Exhibit d(3)
SUB-INVESTMENT ADVISORY AGREEMENT
THIS AGREEMENT made this 15th day of September, 1998, by and among CITIZENS
ADVISERS, INC., a California corporation (the "Adviser"), SENECA CAPITAL
MANAGEMENT, LLC, a California limited liability company (the "Sub-Adviser"),
and CITIZENS FUNDS, an open-end investment company organized and existing under
the laws of the Commonwealth of Massachusetts (the "Fund").
WITNESSETH:
WHEREAS, the Fund is engaged in business as an open-end investment company
registered under the Investment Company Act of 1940; and the Fund and the
Adviser have entered into an Investment Advisory Agreement dated June 1, 1992
whereby the Adviser shall provide, inter alia, the Citizens Income Fund (the
"Income Fund") and the Citizen's Emerging Growth Fund (the "Emerging Growth
Fund"), two series of the Fund, collectively, the "Funds" and each, a "fund",
with investment advice and supervision on the terms and conditions provided
therein; and
WHEREAS, the Sub-Adviser is willing to provide the Adviser and the Fund
with services on the terms and conditions set forth herein:
NOW, THEREFORE, in consideration of the mutual covenants and agreements of
and between the parties as set forth herein, the parties do hereby covenant and
agree as follows:
ARTICLE 1: Duties of the Sub-Adviser. The Sub-Adviser will furnish the
Adviser economic, statistical and research information and advice, relating to
the Income Fund and the Emerging Growth Fund, and to such other portions of the
Fund's assets as the Adviser shall from time to time designate (collectively,
the "Designated Assets"). The Sub-Adviser will also make recommendations to the
Adviser as to the manner in which voting rights, rights of consent to corporate
action and any other rights pertaining to the Fund's portfolio securities
included in the Designated Assets shall be exercised.
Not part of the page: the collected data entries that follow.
/-- An instruction other than MFHI and MFLO ends alike whatever HI and LO hold. -/
theorem forgetHiLo_exec {i : Instr} (hi : readsHiLo i = false) :
    forgetHiLo (exec i (s.withHiLo h l)) = forgetHiLo (exec i s) := by
  cases i with
  | sll | srl | sra | sllv | srlv | srav | addu | subu | and | or | xor | nor | slt | sltu | addiu | slti | sltiu | andi
  | ori | xori | lui => exact forgetHiLo_complete h l s _
  | add | sub | addi => exact forgetHiLo_completeOrOverflow h l s _ _ _
  | mult | multu | div | divu | mthi | mtlo => exact forgetHiLo_writeHiLo h l s _
  | mfhi | mflo => cases hi
  | j | jal | jr | beq | bne | blez | bgtz | bltz | bgez => exact forgetHiLo_complete h l s _
  | jalr rd rs =>
    simp only [exec, execJalr]
    split
    · rfl
    · exact forgetHiLo_complete h l s _
  | bltzal | bgezal => exact forgetHiLo_completeBranchLink h l s _ _ _
  | lb | lbu | lh | lhu | lwl | lwr => exact forgetHiLo_loadInto h l s _ _ _ _ _
  | lw => exact forgetHiLo_loadInto h l s _ _ _ _ (fun v => v)
  | sb | sh | sw => exact forgetHiLo_storeAt h l s _ _ _ _
  | swl | swr => exact forgetHiLo_storeMerge h l s _ _ _ _
  | syscall | brk => exact forgetHiLo_raise h l s _
  | mfc0 rt rd =>
    refine forgetHiLo_whenUsable h l s 0 ?_
    rw [withHiLo_readCop0]
    cases readCop0 s rd <;> rfl
  | mtc0 rt rd =>
    refine forgetHiLo_whenUsable h l s 0 ?_
    rw [withHiLo_readReg, withHiLo_stageCop0]
    cases stageCop0 s rd (s.readReg rt) <;> rfl
  | rfe => exact forgetHiLo_whenUsable h l s 0 (forgetHiLo_complete h l s _)
  | cop1 | cop2 | cop3 | lwc1 | lwc2 | lwc3 | swc1 | swc2 | swc3 => exact forgetHiLo_refuseCop h l s _ _
  | lwc0 | swc0 => rfl

end
/-! ## SR after RFE, and the snapshot port -/

/-- RFE keeps bits 31:4 of SR (R294). -/
theorem popStack_high (sr : Word) : (popStack sr).extractLsb' 4 28 = sr.extractLsb' 4 28 := by
  ext i hi
  have : ¬4 + i < 4 := by omega
  simp only [BitVec.getElem_extractLsb', popStack_bit, this, if_false]

/-- The snapshot port returns what each register reads (R21, R52). -/
theorem snapshot_x (s : State) (r : RegNum) : s.snapshot.x[r.toNat]'r.isLt = s.readReg r := by
  show (s.regs.set 0 0)[r.toNat]'r.isLt = getReg s.regs r
  unfold getReg
  by_cases hr : r = 0#5
  · simp [hr]
  · have hne : 0 ≠ r.toNat := fun e => hr (BitVec.eq_of_toNat_eq e.symm)
    simp [hr, hne]

/-! ## Each part of a step keeps the invariant of a run -/

/-- Through a mask `m` that `a` covers and `b` misses, merging `y` under `b` into `x` under `a` is not seen. -/
theorem merge_and_mask (x y a b m : Word) (ha : a &&& m = m) (hb : b &&& m = 0) :
    ((x &&& a) ||| (y &&& b)) &&& m = x &&& m := by
  rw [BitVec.and_or_distrib_right, BitVec.and_assoc, BitVec.and_assoc, ha, hb]
  simp

/-- MTC0 to Cause writes bits 9:8 only (R295). -/
theorem stagedCause_rest (old v : Word) :
    ((old &&& 0xFFFFFCFF#32) ||| (v &&& 0x00000300#32)) &&& 0x4FFF0083 = old &&& 0x4FFF0083 :=
  merge_and_mask old v _ _ _ rfl rfl

theorem stagedCause_code (old v : Word) :
    ((old &&& 0xFFFFFCFF#32) ||| (v &&& 0x00000300#32)).extractLsb' 2 5 = old.extractLsb' 2 5 := by
  ext i hi
  simp only [BitVec.getElem_extractLsb', BitVec.getLsbD_or, BitVec.getLsbD_and]
  interval_cases i <;> simp

/-- Every exception has a code of R320. -/
theorem writtenCode_code (e : Exc) : writtenCode e.code = true := by cases e <;> rfl

theorem sampleInputs_coreInv {s : State} (h : CoreInv s) : CoreInv (sampleInputs s) :=
  { h with
    causeRest := (causeWithLines_rest s.cause s.lines).trans h.causeRest
    causeCode := (congrArg writtenCode (causeWithLines_code s.cause s.lines)).trans h.causeCode }

theorem logBus_coreInv (op : BusOp) {s : State} (h : CoreInv s) : CoreInv (logBus op s) := { h with }

theorem fetched_coreInv {s u : State} (hu : Fetched s u) (h : CoreInv s) : CoreInv u := by
  rcases hu with rfl | ⟨op, rfl⟩
  · exact h
  · exact logBus_coreInv op h

theorem fetched_pc {s u : State} (hu : Fetched s u) : u.pc = s.pc := by
  rcases hu with rfl | ⟨op, rfl⟩ <;> rfl

theorem takeException_coreInv (e : Exc) {s : State} (h : CoreInv s) : CoreInv (takeException e s) :=
  { h with
    zero := (takeException_storage_zero e s).trans h.zero
    nextPc := rfl
    age := (Nat.sub_le _ _).trans h.age
    causeRest := causeAtEntry_rest ..
    causeCode := (congrArg writtenCode (causeAtEntry_code ..)).trans (writtenCode_code e)
    origin := fun _ hb => nomatch hb }

theorem invalidateLine_coreInv (a : Word) {s : State} (h : CoreInv s) : CoreInv (invalidateLine a s) :=
  { h with
    marks := h.marks.filter _
    markWords := fun m hm => h.markWords m (List.mem_filter.1 hm).1 }

/-- A mark is a word offset. -/
theorem markOf_word (g : Target) : (markOf g).2 % 4 = 0 := Nat.mul_mod_left _ 4

theorem noteStore_coreInv (g : Target) {s : State} (h : CoreInv s) : CoreInv (noteStore g s) :=
  { h with
    marks := insertMark_rising _ h.marks
    markWords := fun m hm => by
      rcases (mem_insertMark (markOf g) m s.icacheStale).1 hm with rfl | hm
      · exact markOf_word g
      · exact h.markWords m hm }

/-- An aligned write to a memory device keeps the memory's form and extent. -/
theorem setMem_writeN_coreInv {a : Word} {w : Width} {g : Target} (v : Word) {s : State} (hal : misaligned w a = false)
    (hg : route a = some g) (hm : g.device.isMemory = true) (h : CoreInv s) :
    CoreInv (setMem (s.mem.writeN g.cell v w) s) :=
  { h with
    memory := Memory.writeN_wf h.memory ..
    mapped := fun c hc => by
      rcases Memory.mem_writeN hc with ⟨hlow, hhigh⟩ | hc
      · exact memoryCell_of_aligned hg hal hm hlow hhigh
      · exact h.mapped c hc }

theorem Access.coreInv {i : Instr} {s u : State} (hu : Access i s u) (h : CoreInv s) : CoreInv u := by
  cases hu with
  | none => exact h
  | busRead op => exact logBus_coreInv op h
  | discarded a => exact invalidateLine_coreInv a h
  | stored a w v g _ hal hg hw =>
    exact noteStore_coreInv g (setMem_writeN_coreInv v hal hg (isMemory_of_isWritable hw) h)
  | busWrite op g => exact noteStore_coreInv g (logBus_coreInv op h)

/-- The commit of what an instruction may stage, at a word-aligned address. -/
theorem commit_coreInv {e : Staged} {i : Instr} {s u : State} (he : e.lawful i s) (hcause : u.cause = s.cause)
    (hpc : s.pc.extractLsb' 0 2 = 0) (h : CoreInv u) : CoreInv (commit e u) := by
  have hstaged : (commit e u).cause &&& 0x4FFF0083 = u.cause &&& 0x4FFF0083
      ∧ (commit e u).cause.extractLsb' 2 5 = u.cause.extractLsb' 2 5 := by
    rw [commit_cause]
    rcases hc : e.cause with _ | c
    · exact ⟨rfl, rfl⟩
    · obtain ⟨rt, -, rfl⟩ := he.cause c hc
      rw [hcause]
      exact ⟨stagedCause_rest _ _, stagedCause_code _ _⟩
  obtain ⟨hrest, hcode⟩ := hstaged
  exact
    { h with
      zero := (commit_storage_zero e u).trans h.zero
      nextPc := rfl
      age := by
        have := h.age
        rw [commit_hiloAge]
        split <;> omega
      causeRest := hrest.trans h.causeRest
      causeCode := (congrArg writtenCode hcode).trans h.causeCode
      origin := fun b hb => (congrArg (BitVec.extractLsb' 0 2) (he.origin b hb)).trans hpc }

/-- Every instruction at a word-aligned address keeps the invariant. -/
theorem exec_coreInv {i : Instr} {s t : State} (hpc : s.pc.extractLsb' 0 2 = 0) (h : CoreInv s) (ht : exec i s = .next t) :
    CoreInv t := by
  rcases exec_ends ht with ⟨e, -, rfl⟩ | ⟨e, u, hu, he, rfl⟩
  · exact takeException_coreInv e h
  · exact commit_coreInv he hu.cause_eq hpc (hu.coreInv h)

/-- The reset operation leaves nothing of the state but its memory, its device history and its inputs. -/
theorem hostReset_coreInv {s : State} (hwf : s.mem.wf) (hmapped : ∀ c ∈ s.mem, memoryCell c.1 = true) : CoreInv s.hostReset where
  memory := hwf
  mapped := hmapped
  marks := .nil
  markWords _ hm := nomatch hm
  zero := rfl
  nextPc := rfl
  age := Nat.zero_le 2
  causeRest := show (0 : Word) &&& 0x4FFF0083 = 0 by decide
  causeCode := show writtenCode ((0 : Word).extractLsb' 2 5) = true by decide
  origin _ hb := nomatch hb

/-- The state after power-on is a reset of itself (R370). -/
theorem hostReset_reset : State.reset.hostReset = State.reset := rfl

end Sys2Proof.Machine
end

section
/-! PROOFS. The statements about the state (10_state.md). -/

namespace Sys2Proof.Proofs

open Sys2Proof.Machine Sys2Proof.Safety

/-- Settles O56: the inputs are sampled, then an exception is taken, or an instruction runs whose address the fetch has found to be
aligned. -/
theorem stepKeepsInvariant : Obligations.StepKeepsInvariant := by
  intro s t h ht
  have hs := sampleInputs_coreInv h
  rcases step_next ht with ⟨e, u, hu, rfl⟩ | ⟨w, i, u, hf, hu, -, hexec⟩
  · exact takeException_coreInv e (fetched_coreInv hu hs)
  · have hpc : u.pc.extractLsb' 0 2 = 0 := by
      rw [fetched_pc hu]
      simpa [misaligned] using (fetch_ok hf).1
    exact exec_coreInv hpc (fetched_coreInv hu hs) hexec

/-- Settles O10: by what an instruction may stage, and by an execution that ends alike with HI and LO forgotten. -/
theorem hiLoAccess : Obligations.HiLoAccess := by
  refine ⟨fun i s t ht hw => ?_, fun i s t h l hr ht => ?_⟩
  · rcases exec_ends ht with ⟨e, -, rfl⟩ | ⟨e, u, hu, he, rfl⟩
    · exact ⟨rfl, rfl⟩
    · have hnone : e.hi = none ∧ e.lo = none := by
        by_contra hne
        have := he.hiLo (by tauto)
        simp [hw] at this
      simp [hnone, hu.hi_eq, hu.lo_eq]
  · exact next_of_forgetHiLo_eq (ht ▸ forgetHiLo_exec h l s hr)

/-- Settles O40: by what an instruction may stage for SR, and RFE's pop bit by bit. -/
theorem statusWriters : Obligations.StatusWriters := by
  intro i s t ht
  rcases exec_ends ht with ⟨e, -, rfl⟩ | ⟨e, u, hu, he, rfl⟩
  · exact .inr (.inr (.inr ⟨_, _, _, takeException_taken e s⟩))
  · rw [commit_sr]
    rcases hsr : e.sr with _ | v
    · exact .inl hu.sr_eq
    · rcases he.sr v hsr with ⟨rt, hi, hv⟩ | ⟨hi, rfl⟩
      · exact .inr (.inl ⟨rt, hi, hv⟩)
      · exact .inr (.inr (.inl ⟨hi, popStack_high s.sr⟩))

/-- Settles O44: by the bits of Cause after sampling. -/
theorem sampledInputs : Obligations.SampledInputs := by
  intro s
  refine ⟨fun k _ => causeWithLines_bit s.cause s.lines k, fun l ls hls => ?_, rfl⟩
  simp [State.lines, hls]

/-- Settles O54: register 0 is the entry that the port fills with zero. -/
theorem snapshotPort : Obligations.SnapshotPort := by
  intro s r
  exact ⟨snapshot_x s r, rfl, rfl, rfl, rfl, rfl, rfl, rfl, rfl, rfl⟩

/-- Settles O55: the reset operation keeps the invariant of memory and sets every other field. -/
theorem resetInvariant : Obligations.ResetInvariant :=
  ⟨hostReset_reset ▸ hostReset_coreInv .nil (fun _ hc => nomatch hc),
    fun _ h => hostReset_coreInv h.memory h.mapped⟩

end Sys2Proof.Proofs
end

section
/-! SUPPORT. Where an address leads (20_memory.md R61 to R68): segment folding as arithmetic, and the router's answer. -/

namespace Sys2Proof.Machine

open Sys2Proof.Safety

/-! ## Segment folding (R61, R62) -/

theorem segment_toNat (a : Word) : (segment a).toNat = a.toNat / 0x20000000 := by
  have := a.isLt
  simp only [segment, BitVec.extractLsb'_toNat, Nat.shiftRight_eq_div_pow]
  omega

theorem segment_eq_iff (a : Word) (k : BitVec 3) : segment a = k ↔ a.toNat / 0x20000000 = k.toNat := by
  rw [← BitVec.toNat_inj, segment_toNat]

/-- The physical address as a number: KSEG0 and KSEG1 are the 512 MiB blocks 4 and 5. -/
theorem foldAddress_eq (a : Word) :
    foldAddress a = if a.toNat / 0x20000000 = 4 then a.toNat % 0x80000000
      else if a.toNat / 0x20000000 = 5 then a.toNat % 0x20000000 else a.toNat := by
  have hall : a.toNat % 0x100000000 = a.toNat := Nat.mod_eq_of_lt a.isLt
  have hk : segment a = 4#3 ↔ a.toNat / 0x20000000 = 4 := segment_eq_iff a 4#3
  have hk' : segment a = 5#3 ↔ a.toNat / 0x20000000 = 5 := segment_eq_iff a 5#3
  simp only [foldAddress, Config.segMask, hk, hk', BitVec.toNat_and]
  split_ifs
  · exact Nat.and_two_pow_sub_one_eq_mod _ 31
  · exact Nat.and_two_pow_sub_one_eq_mod _ 29
  · exact (Nat.and_two_pow_sub_one_eq_mod _ 32).trans hall

/-- The low 512 MiB are reached at the same offsets from the starts of KUSEG, KSEG0 and KSEG1. -/
theorem foldAddress_segmentStart {seg p : Word} (hseg : seg ∈ [0x00000000#32, 0x80000000#32, 0xA0000000#32])
    (hp : p.toNat < 0x20000000) : foldAddress (seg + p) = p.toNat := by
  simp only [List.mem_cons, List.not_mem_nil, or_false] at hseg
  rw [foldAddress_eq, BitVec.toNat_add]
  rcases hseg with rfl | rfl | rfl
  all_goals
    simp only [BitVec.toNat_ofNat]
    split_ifs <;> omega

/-! ## The region table and the router (R65 to R68) -/

theorem regionTable_wf : regionTableWf Config.regionTable := by decide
From time to time the
Adviser will notify the Sub-Adviser of the aggregate US Dollar amount of the
Designated Assets.
The Sub-Adviser will furnish continuously an investment program with
respect to the Designated Assets and will determine from time to time what
securities shall be purchased, sold or exchanged with the Designated Assets,
and what portion, if any, of the Designated Assets shall be held uninvested;
subject, always, to compliance with provisions of the Fund's Declaration of
Trust and By-Laws as then in effect, the provisions of the Investment Company
Act of 1940 and the provisions of the Fund's then current Prospectus and
Statement of Additional Information (copies of all which, as amended from time
to time, will be furnished to the Sub-Adviser by the Adviser). For the purposes
of compliance with the prospectus language on "social criteria" the Adviser
will furnish the Sub-Adviser with an approved list of securities from which the
Sub-Adviser will select. The Sub-Adviser may suggest additions to this list but
agrees not to purchase any suggested securities until such security has been
approved by the Adviser as meeting the Fund's social criteria. The Adviser
agrees that it will promptly and thoroughly research the suitability, under its
social criteria, of any suggested security.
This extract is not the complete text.